According to Campus Safety Magazine, 43% of female college students report having experienced some level of relationship violence in their lives, and 57% of those women say that the abuse occurred while they were enrolled in college. The same study also found that 38% of students wouldn’t know how to get help for this type of violence if it were to happen to them. Because domestic abuse is such a prominent issue among college students, it’s important for all students, male and female alike, to know what to do if they ever find themselves, or someone they know, in an unhealthy relationship.
Here are some ways to get help.
Many campus, municipal, state and national phone hotlines are available twenty-four hours a day, seven days a week, every day of the year so that those in violent relationships can call for support and advice. A few of these hotlines are:
National Domestic Violence Hotline: 800-799-SAFE (7233) or 800-787-3224 (TDD)
National Sex Assault Hotline: 800-656-4673
National Coalition Against Domestic Violence Hotline: (303)-839-1852
Places like the National Domestic Violence Hotline even offer a texting line and a Live Chat service on their website for more options on how to get in contact with experts who can help and answer questions.
Reporting the Violence
Whether or not a victim chooses to report the violent behavior of their abuser is up to them, but individuals who do choose to have options on how to go about it.
Under Title IX, a federal law that protects against not only rape and sexual harassment, but also domestic violence in U.S. federally-funded educational institutions, students who experience abuse are able to report this violence to their school and receive protection from their abusers. Some of the help the victim may receive from the school may include academic punishment for the abuser (if the abuser is another student) that isn’t quite as severe as being charged with the crime of assault, but doesn’t allow them to go unpunished either.
However, a victim of domestic violence can press legal charges if they wish to. They can even report the abuse to both their school and the law enforcement authorities. Often times, schools may even be able to aid the student in the process of pressing charges against the accused.
Within individual counseling, having a knowledgeable confidant can help clear up any uncertainties a victim may have about whether or not a violent relationship can or should be salvaged, and an expert can provide more advice on how to proceed in stopping the abuse. Alternatively, couple’s counseling may be a healthy way to work out the issues in an unhealthy relationship. Therapy may help an abuser recognize why their behavior is unacceptable and give them the tools they need to prevent these actions from happening again.

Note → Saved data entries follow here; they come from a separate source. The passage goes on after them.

/-- A POP of a stopped channel takes no handle: one that it holds goes back to the front of its queue, if that is enabled and has room
(DEDUCED, log 56). -/
def rePop (s : State) (x : Stream) : State :=
  match x.wait with
  | .pop (some h) =>
    let q := wHq x.desc
    let y := hq s q
    if y.en && decide (y.q.length < 64) then setHq s q { y with q := h :: y.q } else s
  | _ => s

/-- A target channel is returned to IDLE: its list pointer addresses the descriptor that was executing. -/
def reChan (s : State) (c : Nat) : State :=
  let k := chan s c
  let s := match k.stream with | some x => rePop (reSlot (reSlot s x.slotP) x.slotC) x | none => s
  let s := dropFetch (dropReqs s c) c
  freeSlot (setChan s c { chan s c with
    st := .idle, pre := .idle, pending := false, stream := none, recOut := none
    late := [], arrRec := none, tcw := none
    head := match k.stream with | some x => BitVec.ofNat 52 x.addr | none => k.head }) c

/-- Whether a stopped channel has nothing under way: no line or record on its way, no tile past its pre-walk with a write to come, no
signal, arrival or handle without its answer (R77 steps 1 and 2, R340). -/
def reStill (s : State) (c : Nat) : Bool :=
  let k := chan s c
  !(s.path.lines.any fun l => l.ch == c) && k.recOut.isNone
    && (match k.stream with
      | none => true
      | some x =>
        x.tiles.all (fun t => !t.walked || tileDrained t)
          && (match x.wait with | .signal _ => false | .ack _ => false | .popWrite _ => false | _ => true))

/-- REINIT_DONE (R340): every line and tile of the target that was under way has been acknowledged or has ended. -/
def execReinitDone (s : State) : Host.Outcome State Fault Refusal :=
  let x := s.aon.fc
  let cs := reChans s x.goKind x.goTarget
  if !x.reBusy || !operating s || !(cs.all (reStill s)) then .next s
  else
    let s := (tkeys s.hub.hqs).foldl (fun s q => hqSettle 1024 s q) (cs.foldl reChan s)
    let s := if x.goKind then s
      else
        let s := setCtx s x.goTarget { ctx s x.goTarget with st := .run, cause := 0, killing := false, restoring := false }
        (ownObjs s x.goTarget 0 1024).foldl (fun s o => clearObj s o true) s
    let s := setFc s { s.aon.fc with reBusy := false }
    .next (aonLog s 0x0601 (x.goTarget + flag x.goKind 8) (flag x.reFail 0))

/-- REINIT_TIMEOUT (R340): BUSY is still 1 after 2^16 A-cycles; the target's doorbells are refused until a block reset. -/
def execReinitTimeout (s : State) : Host.Outcome State Fault Refusal :=
  let x := s.aon.fc
  if !x.reBusy || x.goTimed then .next s
  else
    let s := raise (setFc s { x with reFail := true, goTimed := true }) 0x11 x.goTarget (flag x.goKind 0) 0x40
    .next ((reChans s x.goKind x.goTarget).foldl (fun s c => setChan s c { chan s c with blocked := true }) s)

Counseling is also an option for those who have abandoned unhealthy relationships. The issue of abuse doesn’t always go away just because the relationship ends. Many victims of domestic violence suffer from PTSD (Post Traumatic Stress Disorder) or general feelings of unease, guilt, or shame long after they escape their abuser. There’s no shame, however, in talking to a professional. Students can either approach their own psychiatrists, psychologists, or counselors about the issue, or they can take advantage of the free mental health services most universities offer to students. Talking to someone, whether that is a stranger or a friend, can be a very healthy way to vent about trauma and relieve the burden of such a negative experience.